> Requirement: Restate, word for word, the lines from the opening line of the data through the line containing "namespace Sys2Proof.Machine", both included, and nothing else.

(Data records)
####################
-- ==== Sys2Proof/Machine/Flags.lean ====
section
/-! DEFINITION. Number formats, rounding, saturation and the sticky flags (04 R93 to R108), and the exact functions that
the vector, matrix and exchange instructions round (09, 10). -/

namespace Sys2Proof.Machine

/-! ## Floating-point formats -/

/-- A floating-point format (R93): exponent and fraction widths, and whether it has infinities. -/
structure FloatFmt where
  ebits : Nat
  fbits : Nat
  inf : Bool
  deriving DecidableEq, Repr

def FloatFmt.fp32 : FloatFmt := { ebits := 8, fbits := 23, inf := true }
def FloatFmt.bf16 : FloatFmt := { ebits := 8, fbits := 7, inf := true }
def FloatFmt.fp16 : FloatFmt := { ebits := 5, fbits := 10, inf := true }
def FloatFmt.e4m3 : FloatFmt := { ebits := 4, fbits := 3, inf := false }
def FloatFmt.e5m2 : FloatFmt := { ebits := 5, fbits := 2, inf := true }

/-- The format of a floating-point type; FP32 stands for every other type. -/
def FloatFmt.of : VType → FloatFmt
  | .bf16 => .bf16
  | .fp16 => .fp16
  | .e4m3 => .e4m3
  | .e5m2 => .e5m2
  | _ => .fp32

/-- Exponent bias (R93). -/
def FloatFmt.bias (f : FloatFmt) : Nat := 2 ^ (f.ebits - 1) - 1

/-- Bits of the format (R93). -/
def FloatFmt.bits (f : FloatFmt) : Nat := 1 + f.ebits + f.fbits

/-- Bit pattern of the sign bit. -/
def FloatFmt.signBit (f : FloatFmt) (neg : Bool) : Nat := if neg then 2 ^ (f.ebits + f.fbits) else 0

/-- Largest finite magnitude as a bit pattern (R93): E4M3 uses exponent 15 up to fraction 6. -/
def FloatFmt.largest (f : FloatFmt) : Nat :=
  if f.inf then (2 ^ f.ebits - 1) * 2 ^ f.fbits - 1 else 2 ^ (f.ebits + f.fbits) - 2

/-- Infinity as a bit pattern. -/
def FloatFmt.infinity (f : FloatFmt) : Nat := (2 ^ f.ebits - 1) * 2 ^ f.fbits

/-- Canonical NaN (R93, R94): the top fraction bit, or 0x7F in E4M3. -/
def FloatFmt.nan (f : FloatFmt) : Nat :=
  if f.inf then f.infinity + 2 ^ (f.fbits - 1) else 2 ^ (f.ebits + f.fbits) - 1

/-- A value read from a format: a NaN, an infinity, or (−1)^neg × m × 2^e. -/
inductive FVal
  | nan
  | inf (neg : Bool)
  | fin (neg : Bool) (m : Nat) (e : Int)
  deriving DecidableEq, Repr

/-- The value of a bit pattern (R93, R95: subnormals at their exact value). -/
def FloatFmt.decode (f : FloatFmt) (bits : Nat) : FVal :=
  let neg := bits / 2 ^ (f.ebits + f.fbits) % 2 == 1
  let ex := bits / 2 ^ f.fbits % 2 ^ f.ebits
  let fr := bits % 2 ^ f.fbits
  if f.inf && ex == 2 ^ f.ebits - 1 then
    if fr == 0 then .inf neg else .nan
  else if !f.inf && ex == 2 ^ f.ebits - 1 && fr == 2 ^ f.fbits - 1 then .nan
  else if ex == 0 then .fin neg fr (1 - (f.bias : Int) - f.fbits)
  else .fin neg (2 ^ f.fbits + fr) ((ex : Int) - f.bias - f.fbits)

def FVal.isNan : FVal → Bool | .nan => true | _ => false
def FVal.isInf : FVal → Bool | .inf _ => true | _ => false
def FVal.isZero : FVal → Bool | .fin _ 0 _ => true | _ => false
def FVal.neg : FVal → Bool | .nan => false | .inf n => n | .fin n _ _ => n
def FVal.negate : FVal → FVal | .nan => .nan | .inf n => .inf (!n) | .fin n m e => .fin (!n) m e
def FVal.abs : FVal → FVal | .nan => .nan | .inf _ => .inf false | .fin _ m e => .fin false m e

/-! ## The sticky flags (R101) -/

abbrev flagNX : Nat := 1
abbrev flagUF : Nat := 2
abbrev flagOF : Nat := 4
abbrev flagDZ : Nat := 8
abbrev flagNV : Nat := 16
abbrev flagSATF : Nat := 32
abbrev flagNANSEEN : Nat := 64

/-! ## Rounding -/

/-- Round m / 2^sh to an integer by a mode (R97); the second part says that the result differs from the exact value. -/
def roundShift (rm : Rm) (neg : Bool) (m sh : Nat) : Nat × Bool :=
  let q := m / 2 ^ sh
  let r := m % 2 ^ sh
  let up : Bool :=
    match rm with
    | .rne => decide (2 * r > 2 ^ sh) || (decide (2 * r = 2 ^ sh) && q % 2 == 1)
    | .rtz => false
    | .rdn => neg && r != 0
    | .rup => !neg && r != 0
    | .rna => decide (2 * r ≥ 2 ^ sh)
  (if r == 0 then q else if up then q + 1 else q, r != 0)

/-- Round m × 2^e to an integer by a mode, magnitude only. -/
def roundScaled (rm : Rm) (neg : Bool) (m : Nat) (e : Int) : Nat × Bool :=
  if e ≥ 0 then (m * 2 ^ e.toNat, false) else roundShift rm neg m (-e).toNat

/-- Whether an overflowing float result of a sign becomes infinite under IEEE 754 (R98), or else the largest value. -/
def overflowsToInf (rm : Rm) (neg : Bool) : Bool :=
  match rm with
  | .rne | .rna => true
  | .rtz => false
  | .rdn => neg
  | .rup => !neg

/-- An infinite result as the saturation mode delivers it (R98, R251). -/
def FloatFmt.deliverInf (f : FloatFmt) (sat : SatMode) (neg : Bool) : Nat × Nat :=
  match sat with
  | .sat => (f.signBit neg + f.largest, flagSATF)
  | _ => (if f.inf then f.signBit neg + f.infinity else f.nan, 0)

/-- Round a finite value (−1)^neg × m × 2^e once to the format (R96 to R98), with the flags of R101. -/
def FloatFmt.round (f : FloatFmt) (rm : Rm) (sat : SatMode) (neg : Bool) (m : Nat) (e : Int) : Nat × Nat :=
  if m = 0 then (f.signBit neg, 0)
  else
    let top : Int := (Nat.log2 m : Int) + e                        -- floor of log2 of the magnitude
    let emin : Int := 1 - (f.bias : Int)
    let unb := roundScaled rm neg m (e - (top - f.fbits))          -- with an unbounded exponent
    let utop : Int := if unb.1 ≥ 2 ^ (f.fbits + 1) then top + 1 else top
    let past : Bool :=
      let mant := if unb.1 ≥ 2 ^ (f.fbits + 1) then unb.1 / 2 else unb.1
      let lim : Int := if f.inf then (2 ^ f.ebits : Int) - 2 - f.bias else (2 ^ f.ebits : Int) - 1 - f.bias
      decide (utop > lim) || (!f.inf && utop == lim && mant == 2 ^ (f.fbits + 1) - 1)
    if past then
      match sat with
      | .sat => (f.signBit neg + f.largest, flagOF ||| flagNX ||| flagSATF)
      | _ =>
        if overflowsToInf rm neg then
          (if f.inf then f.signBit neg + f.infinity else f.nan, flagOF ||| flagNX)
        else (f.signBit neg + f.largest, flagOF ||| flagNX)
    else if top ≥ emin then
      -- normal: exponent field and fraction from the rounded significand, which may have carried
      (f.signBit neg + ((top - emin).toNat * 2 ^ f.fbits + unb.1), if unb.2 then flagNX else 0)
    else
      let sub := roundScaled rm neg m (e - (emin - f.fbits))
      let tiny := decide (utop < emin)
      (f.signBit neg + sub.1, if sub.2 then (if tiny then flagNX ||| flagUF else flagNX) else 0)

/-- Deliver an exact result in a format: one rounding, then the saturation mode (R251). -/
def FloatFmt.deliver (f : FloatFmt) (rm : Rm) (sat : SatMode) (v : FVal) : Nat × Nat :=
  match v with
  | .nan => (f.nan, 0)
  | .inf neg => f.deliverInf sat neg
  | .fin neg m e => f.round rm sat neg m e

/-! ## Exact arithmetic on values -/

/-- Exact sum of two finite values as a signed integer and its weight. -/
def dyAdd (n1 : Bool) (m1 : Nat) (e1 : Int) (n2 : Bool) (m2 : Nat) (e2 : Int) : Int × Int :=
  let e := min e1 e2
  let a : Int := (m1 : Int) * (2 ^ (e1 - e).toNat : Nat)
  let b : Int := (m2 : Int) * (2 ^ (e2 - e).toNat : Nat)
  ((if n1 then -a else a) + (if n2 then -b else b), e)

/-- Exact a + b with the flags of an invalid operation (R96). The sign of an exact zero is that of both operands
when they are zeros of one sign, else + (RNE). -/
def fAdd (a b : FVal) : FVal × Nat :=
  match a, b with
  | .nan, _ | _, .nan => (.nan, 0)
  | .inf x, .inf y => if x == y then (.inf x, 0) else (.nan, flagNV)
  | .inf x, .fin .. => (.inf x, 0)
  | .fin .., .inf y => (.inf y, 0)
  | .fin n1 m1 e1, .fin n2 m2 e2 =>
    let r := dyAdd n1 m1 e1 n2 m2 e2
    if r.1 = 0 then (.fin (n1 && n2 && m1 == 0 && m2 == 0) 0 r.2, 0)
    else (.fin (decide (r.1 < 0)) r.1.natAbs r.2, 0)

/-- Exact a × b (R96). -/
def fMul (a b : FVal) : FVal × Nat :=
  match a, b with
  | .nan, _ | _, .nan => (.nan, 0)
  | .inf x, .inf y => (.inf (x != y), 0)
  | .inf x, .fin y m _ => if m = 0 then (.nan, flagNV) else (.inf (x != y), 0)
  | .fin x m _, .inf y => if m = 0 then (.nan, flagNV) else (.inf (x != y), 0)
  | .fin x m1 e1, .fin y m2 e2 => (.fin (x != y) (m1 * m2) (e1 + e2), 0)

/-- Exact a × b + c: 0 × ∞ is invalid whatever c (R255). -/
def fFma (a b c : FVal) : FVal × Nat :=
  let p := fMul a b
  if p.2 ≠ 0 then p
  else fAdd p.1 c

/-- Exact a / b rounded to odd at 80 bits past the quotient's point (R96); flags of R277. -/
def fDiv (a b : FVal) : FVal × Nat :=
  match a, b with
  | .nan, _ | _, .nan => (.nan, 0)
  | .inf _, .inf _ => (.nan, flagNV)
  | .inf x, .fin y _ _ => (.inf (x != y), 0)
  | .fin x _ _, .inf y => (.fin (x != y) 0 0, 0)
  | .fin x m1 e1, .fin y m2 e2 =>
    if m2 = 0 then (if m1 = 0 then (.nan, flagNV) else (.inf (x != y), flagDZ))
    else
      let q := m1 * 2 ^ 80 / m2
      let r := m1 * 2 ^ 80 % m2
      (.fin (x != y) (2 * q + (if r = 0 then 0 else 1)) (e1 - e2 - 81), 0)

/-- One Newton pass of the integer square root, at most `fuel` of them. -/
def isqrtGo : Nat → Nat → Nat → Nat
  | 0, _, x => x
  | fuel + 1, n, x =>
    let y := (x + n / x) / 2
    if y < x then isqrtGo fuel n y else x

/-- The integer square root: the largest r with r × r ≤ n. -/
def isqrt (n : Nat) : Nat := if n = 0 then 0 else isqrtGo (Nat.log2 n + 2) n (2 ^ (Nat.log2 n / 2 + 1))

/-- √(m × 2^e) rounded to odd with at least 64 bits. -/
def sqrtOdd (m : Nat) (e : Int) : Nat × Int :=
  let m1 := if e % 2 = 0 then m else 2 * m
  let e1 := if e % 2 = 0 then e else e - 1
  let n := m1 * 2 ^ 128
  let r := isqrt n
  (2 * r + (if r * r = n then 0 else 1), e1 / 2 - 65)

/-- √a (R277). -/
def fSqrt (a : FVal) : FVal × Nat :=
  match a with
  | .nan => (.nan, 0)
  | .inf true => (.nan, flagNV)
  | .inf false => (.inf false, 0)
  | .fin neg m e =>
    if m = 0 then (.fin neg 0 0, 0)
    else if neg then (.nan, flagNV)
    else (.fin false (sqrtOdd m e).1 (sqrtOdd m e).2, 0)

/-- 1/√a (R277): the square root of 2^k / m, rounded to odd. -/
def fRsqrt (a : FVal) : FVal × Nat :=
  match a with
  | .nan => (.nan, 0)
  | .inf true => (.nan, flagNV)
  | .inf false => (.fin false 0 0, 0)
  | .fin neg m e =>
    if m = 0 then (.inf neg, flagDZ)
    else if neg then (.nan, flagNV)
    else
      let m1 := if e % 2 = 0 then m else 2 * m
      let e1 := if e % 2 = 0 then e else e - 1
      let r := isqrt (2 ^ 256 / m1)
      (.fin false (2 * r + (if r * r * m1 = 2 ^ 256 then 0 else 1)) (-(e1 / 2) - 129), 0)

/-- floor(ln 2 × 2^320). -/
def ln2 : Nat := 0xb17217f7d1cf79abc9e3b39803f2f6af40f343267298b62d8a0d175b8baafa2be7b876206debac98

/-- Terms of exp in fixed point with 320 fraction bits: t is the n-th term, acc the sum so far. -/
def expGo : Nat → Nat → Nat → Nat → Nat → Nat
  | 0, _, _, _, acc => acc
  | fuel + 1, x, n, t, acc =>
    let t' := t * x / 2 ^ 320 / n
    expGo fuel x (n + 1) t' (acc + t')

/-- 2^a for a finite non-integer a, rounded to odd; integers are exact (R277). Beyond ±2^10 the exact value lies far
outside every finite range, so any magnitude there rounds alike (DEDUCED, log entry 10). -/
def fExp2 (a : FVal) : FVal × Nat :=
  match a with
  | .nan => (.nan, 0)
  | .inf true => (.fin false 0 0, 0)
  | .inf false => (.inf false, 0)
  | .fin neg m e =>
    if m = 0 then (.fin false 1 0, 0)
    else if (Nat.log2 m : Int) + e ≥ 10 then (.fin false 1 (if neg then -2000 else 2000), 0)
    else
      -- a × 2^320 is an integer for every FP32 value; its floor splits into integer and fraction
      let fx : Int := (if neg then -(m : Int) else m) * (2 ^ (320 + e).toNat : Nat)
      let n := fx / (2 ^ 320 : Nat)
      let f := (fx % (2 ^ 320 : Nat)).toNat
      if f = 0 then (.fin false 1 n, 0)
      else
        let y := expGo 80 (f * ln2 / 2 ^ 320) 1 (2 ^ 320) (2 ^ 320)
        (.fin false (2 * (y / 2 ^ 80) + 1) (n - 241), 0)

/-- Terms of atanh in fixed point with 320 fraction bits. -/
def atanhGo : Nat → Nat → Nat → Nat → Nat → Nat
  | 0, _, _, _, acc => acc
  | fuel + 1, z2, n, t, acc => atanhGo fuel z2 (n + 2) (t * z2 / 2 ^ 320) (acc + t / n)

/-- log2 a, rounded to odd; exact for a power of two (R277). -/
def fLog2 (a : FVal) : FVal × Nat :=
  match a with
  | .nan => (.nan, 0)
  | .inf true => (.nan, flagNV)
  | .inf false => (.inf false, 0)
  | .fin neg m e =>
    if m = 0 then (.inf true, flagDZ)
    else if neg then (.nan, flagNV)
    else
      let l := Nat.log2 m
      let n : Int := (l : Int) + e
      if m = 2 ^ l then (.fin (decide (n < 0)) n.natAbs 0, 0)
      else
        let z := (m - 2 ^ l) * 2 ^ 320 / (m + 2 ^ l)
        let ln := 2 * atanhGo 110 (z * z / 2 ^ 320) 1 z 0
        let v : Int := n * (2 ^ 320 : Nat) + (ln * 2 ^ 320 / ln2 : Nat)
        (.fin (decide (v < 0)) (2 * (v.natAbs / 2 ^ 80) + 1) (-241), 0)

/-! ## Order -/

/-- Exact comparison of two values that are not NaN: −1, 0 or 1; −0 and +0 are equal. -/
def fCmp (a b : FVal) : Int :=
  match a, b with
  | .inf x, .inf y => if x == y then 0 else if x then -1 else 1
  | .inf x, _ => if x then -1 else 1
  | _, .inf y => if y then 1 else -1
  | .fin n1 m1 e1, .fin n2 m2 e2 =>
    let r := (dyAdd n1 m1 e1 (!n2) m2 e2).1
    if r < 0 then -1 else if r = 0 then 0 else 1
  | _, _ => 0

/-- a precedes b in the order of minimum and maximum, where −0 < +0 (R254). -/
def fBefore (a b : FVal) : Bool :=
  decide (fCmp a b < 0) || (decide (fCmp a b = 0) && a.neg && !b.neg)

/-- Minimum or maximum as bit patterns: an operand is delivered as it stands, a NaN as the canonical NaN (R254). -/
def FloatFmt.minMax (f : FloatFmt) (isMax : Bool) (a b : Nat) : Nat :=
  let x := f.decode a
  let y := f.decode b
  if x.isNan || y.isNan then f.nan
  else if fBefore x y != isMax then a else b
####################
> Answer to this problem:
-- ==== Sys2Proof/Machine/Flags.lean ====
section
/-! DEFINITION. Number formats, rounding, saturation and the sticky flags (04 R93 to R108), and the exact functions that
the vector, matrix and exchange instructions round (09, 10). -/

namespace Sys2Proof.Machine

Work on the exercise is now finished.